*** Begin section ***

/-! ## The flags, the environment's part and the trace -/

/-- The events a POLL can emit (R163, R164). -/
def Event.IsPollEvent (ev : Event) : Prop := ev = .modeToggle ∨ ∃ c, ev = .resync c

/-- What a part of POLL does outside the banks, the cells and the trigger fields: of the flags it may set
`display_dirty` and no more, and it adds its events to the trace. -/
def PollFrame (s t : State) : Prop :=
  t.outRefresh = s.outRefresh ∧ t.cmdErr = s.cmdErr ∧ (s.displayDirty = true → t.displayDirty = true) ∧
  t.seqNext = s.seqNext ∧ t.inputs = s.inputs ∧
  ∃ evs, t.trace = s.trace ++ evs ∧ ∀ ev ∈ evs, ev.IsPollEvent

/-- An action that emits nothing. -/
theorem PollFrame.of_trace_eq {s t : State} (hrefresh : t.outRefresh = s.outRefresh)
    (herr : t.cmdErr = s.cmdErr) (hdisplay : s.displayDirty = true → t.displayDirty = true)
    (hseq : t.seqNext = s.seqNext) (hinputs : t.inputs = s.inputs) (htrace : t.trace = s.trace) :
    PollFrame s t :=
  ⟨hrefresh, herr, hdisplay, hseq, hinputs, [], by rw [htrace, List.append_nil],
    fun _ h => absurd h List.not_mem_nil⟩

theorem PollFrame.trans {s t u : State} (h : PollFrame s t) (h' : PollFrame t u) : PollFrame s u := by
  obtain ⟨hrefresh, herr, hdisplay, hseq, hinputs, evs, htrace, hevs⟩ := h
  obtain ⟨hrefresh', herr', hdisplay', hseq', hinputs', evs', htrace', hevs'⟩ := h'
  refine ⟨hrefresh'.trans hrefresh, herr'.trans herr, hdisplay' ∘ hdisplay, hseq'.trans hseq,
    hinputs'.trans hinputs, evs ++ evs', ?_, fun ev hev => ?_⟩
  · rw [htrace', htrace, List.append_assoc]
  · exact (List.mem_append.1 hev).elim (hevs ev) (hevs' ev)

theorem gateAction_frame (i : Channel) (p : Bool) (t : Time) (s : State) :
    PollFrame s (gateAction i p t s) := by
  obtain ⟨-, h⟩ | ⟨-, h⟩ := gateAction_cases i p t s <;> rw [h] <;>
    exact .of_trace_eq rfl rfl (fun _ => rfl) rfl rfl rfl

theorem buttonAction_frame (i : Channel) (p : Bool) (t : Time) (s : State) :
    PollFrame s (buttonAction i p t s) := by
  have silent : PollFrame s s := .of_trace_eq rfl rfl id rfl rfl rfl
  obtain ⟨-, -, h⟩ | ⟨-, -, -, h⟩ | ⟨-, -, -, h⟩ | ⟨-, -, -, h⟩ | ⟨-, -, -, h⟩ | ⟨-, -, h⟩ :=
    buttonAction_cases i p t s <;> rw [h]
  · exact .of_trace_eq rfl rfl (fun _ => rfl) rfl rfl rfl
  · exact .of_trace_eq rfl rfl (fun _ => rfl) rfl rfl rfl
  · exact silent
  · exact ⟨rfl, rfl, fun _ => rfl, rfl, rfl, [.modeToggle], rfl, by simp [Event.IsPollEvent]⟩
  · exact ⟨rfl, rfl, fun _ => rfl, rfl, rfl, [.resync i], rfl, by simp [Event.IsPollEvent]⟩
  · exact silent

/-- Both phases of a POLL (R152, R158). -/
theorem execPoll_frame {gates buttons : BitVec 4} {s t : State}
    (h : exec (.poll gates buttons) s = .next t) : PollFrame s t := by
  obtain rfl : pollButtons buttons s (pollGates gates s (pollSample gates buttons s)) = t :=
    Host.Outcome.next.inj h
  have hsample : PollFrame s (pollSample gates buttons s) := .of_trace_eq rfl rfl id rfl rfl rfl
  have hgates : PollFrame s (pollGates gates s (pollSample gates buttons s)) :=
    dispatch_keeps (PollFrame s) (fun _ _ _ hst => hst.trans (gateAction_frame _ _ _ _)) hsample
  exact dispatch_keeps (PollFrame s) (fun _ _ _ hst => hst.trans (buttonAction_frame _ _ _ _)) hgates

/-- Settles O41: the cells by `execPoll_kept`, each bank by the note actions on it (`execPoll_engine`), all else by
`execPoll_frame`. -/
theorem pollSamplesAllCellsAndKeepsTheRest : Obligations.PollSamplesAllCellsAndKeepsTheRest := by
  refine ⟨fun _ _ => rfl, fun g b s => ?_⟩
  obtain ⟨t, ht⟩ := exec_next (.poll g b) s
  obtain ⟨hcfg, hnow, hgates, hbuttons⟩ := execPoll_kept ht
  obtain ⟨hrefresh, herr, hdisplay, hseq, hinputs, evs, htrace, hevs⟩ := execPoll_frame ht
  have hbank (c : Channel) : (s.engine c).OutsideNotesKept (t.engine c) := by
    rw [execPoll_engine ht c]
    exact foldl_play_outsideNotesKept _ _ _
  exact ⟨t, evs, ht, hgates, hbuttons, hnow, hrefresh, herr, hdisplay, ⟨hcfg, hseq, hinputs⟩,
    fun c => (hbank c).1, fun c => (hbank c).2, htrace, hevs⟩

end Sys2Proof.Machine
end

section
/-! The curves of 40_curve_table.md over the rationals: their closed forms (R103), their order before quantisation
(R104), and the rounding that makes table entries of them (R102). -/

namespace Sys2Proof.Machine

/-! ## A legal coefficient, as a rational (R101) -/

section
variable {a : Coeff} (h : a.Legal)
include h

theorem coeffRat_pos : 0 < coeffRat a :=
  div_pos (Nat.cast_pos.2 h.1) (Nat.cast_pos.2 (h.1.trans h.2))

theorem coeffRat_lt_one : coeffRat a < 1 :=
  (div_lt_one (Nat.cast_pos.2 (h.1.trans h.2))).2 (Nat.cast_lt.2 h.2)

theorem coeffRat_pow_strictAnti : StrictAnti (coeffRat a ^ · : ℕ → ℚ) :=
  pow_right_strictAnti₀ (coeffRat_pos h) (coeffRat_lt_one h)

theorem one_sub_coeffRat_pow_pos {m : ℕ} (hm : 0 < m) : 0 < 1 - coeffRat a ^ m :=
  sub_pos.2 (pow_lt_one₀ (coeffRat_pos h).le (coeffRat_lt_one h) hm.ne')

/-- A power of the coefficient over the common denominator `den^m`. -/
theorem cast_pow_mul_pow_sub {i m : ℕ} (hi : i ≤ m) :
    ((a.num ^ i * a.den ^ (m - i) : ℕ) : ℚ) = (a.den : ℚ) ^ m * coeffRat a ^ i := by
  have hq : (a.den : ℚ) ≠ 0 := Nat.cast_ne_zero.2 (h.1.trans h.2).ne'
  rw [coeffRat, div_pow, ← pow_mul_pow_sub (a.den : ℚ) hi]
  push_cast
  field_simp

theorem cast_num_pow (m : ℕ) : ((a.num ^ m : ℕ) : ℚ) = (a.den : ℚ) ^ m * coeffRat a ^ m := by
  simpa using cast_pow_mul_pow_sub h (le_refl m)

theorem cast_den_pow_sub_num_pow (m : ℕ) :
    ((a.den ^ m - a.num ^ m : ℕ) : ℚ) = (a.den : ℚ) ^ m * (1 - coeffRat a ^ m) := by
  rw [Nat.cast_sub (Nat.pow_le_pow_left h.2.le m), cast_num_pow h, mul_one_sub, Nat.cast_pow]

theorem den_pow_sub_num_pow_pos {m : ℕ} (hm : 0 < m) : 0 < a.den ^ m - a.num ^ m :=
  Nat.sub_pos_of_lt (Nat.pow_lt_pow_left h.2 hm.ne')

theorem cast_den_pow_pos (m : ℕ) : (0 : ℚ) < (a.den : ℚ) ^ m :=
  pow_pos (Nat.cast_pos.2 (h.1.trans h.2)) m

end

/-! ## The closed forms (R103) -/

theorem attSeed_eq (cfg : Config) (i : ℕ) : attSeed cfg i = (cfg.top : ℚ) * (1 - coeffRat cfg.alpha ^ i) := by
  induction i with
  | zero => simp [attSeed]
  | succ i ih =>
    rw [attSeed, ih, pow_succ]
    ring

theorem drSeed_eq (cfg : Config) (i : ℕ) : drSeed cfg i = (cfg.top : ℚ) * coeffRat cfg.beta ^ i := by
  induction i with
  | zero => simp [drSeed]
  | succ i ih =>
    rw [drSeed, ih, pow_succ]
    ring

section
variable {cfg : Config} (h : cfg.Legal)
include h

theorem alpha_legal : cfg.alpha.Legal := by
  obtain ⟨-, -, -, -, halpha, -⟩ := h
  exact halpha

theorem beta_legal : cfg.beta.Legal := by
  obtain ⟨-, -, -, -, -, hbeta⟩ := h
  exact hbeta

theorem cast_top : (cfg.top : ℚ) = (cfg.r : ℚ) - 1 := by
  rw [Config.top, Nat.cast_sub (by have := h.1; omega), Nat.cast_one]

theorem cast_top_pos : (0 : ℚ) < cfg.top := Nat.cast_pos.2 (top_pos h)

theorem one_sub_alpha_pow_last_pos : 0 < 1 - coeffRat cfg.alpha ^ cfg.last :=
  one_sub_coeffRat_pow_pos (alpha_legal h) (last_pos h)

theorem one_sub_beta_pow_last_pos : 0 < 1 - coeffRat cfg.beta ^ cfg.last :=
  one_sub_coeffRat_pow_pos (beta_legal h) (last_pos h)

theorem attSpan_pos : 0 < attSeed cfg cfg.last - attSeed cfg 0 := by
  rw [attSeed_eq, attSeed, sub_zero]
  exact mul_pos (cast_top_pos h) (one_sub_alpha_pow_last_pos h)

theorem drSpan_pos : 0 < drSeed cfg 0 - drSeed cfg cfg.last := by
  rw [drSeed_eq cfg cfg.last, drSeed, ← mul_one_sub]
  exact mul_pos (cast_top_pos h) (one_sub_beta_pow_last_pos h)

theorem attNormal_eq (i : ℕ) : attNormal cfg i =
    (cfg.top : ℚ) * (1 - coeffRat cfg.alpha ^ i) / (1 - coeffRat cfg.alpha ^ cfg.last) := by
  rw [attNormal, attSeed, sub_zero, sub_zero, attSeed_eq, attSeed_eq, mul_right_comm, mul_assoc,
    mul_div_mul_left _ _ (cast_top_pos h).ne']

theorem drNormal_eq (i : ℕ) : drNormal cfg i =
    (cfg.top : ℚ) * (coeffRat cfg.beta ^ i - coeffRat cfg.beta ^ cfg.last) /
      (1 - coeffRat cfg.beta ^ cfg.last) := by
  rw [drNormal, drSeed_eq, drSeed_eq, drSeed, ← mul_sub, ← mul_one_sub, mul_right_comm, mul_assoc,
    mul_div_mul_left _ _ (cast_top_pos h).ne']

*** End section ***

*YOUR OBJECTIVE*: In the listing above, the lines from the one containing "[.modeToggle], rfl, by simp [Event.IsPollEvent]⟩" through the one containing "(R152, R158). -/" must be set down exactly, with no other lines.

*TASK ANSWER*:
  · exact ⟨rfl, rfl, fun _ => rfl, rfl, rfl, [.modeToggle], rfl, by simp [Event.IsPollEvent]⟩
  · exact ⟨rfl, rfl, fun _ => rfl, rfl, rfl, [.resync i], rfl, by simp [Event.IsPollEvent]⟩
  · exact silent

/-- Both phases of a POLL (R152, R158). -/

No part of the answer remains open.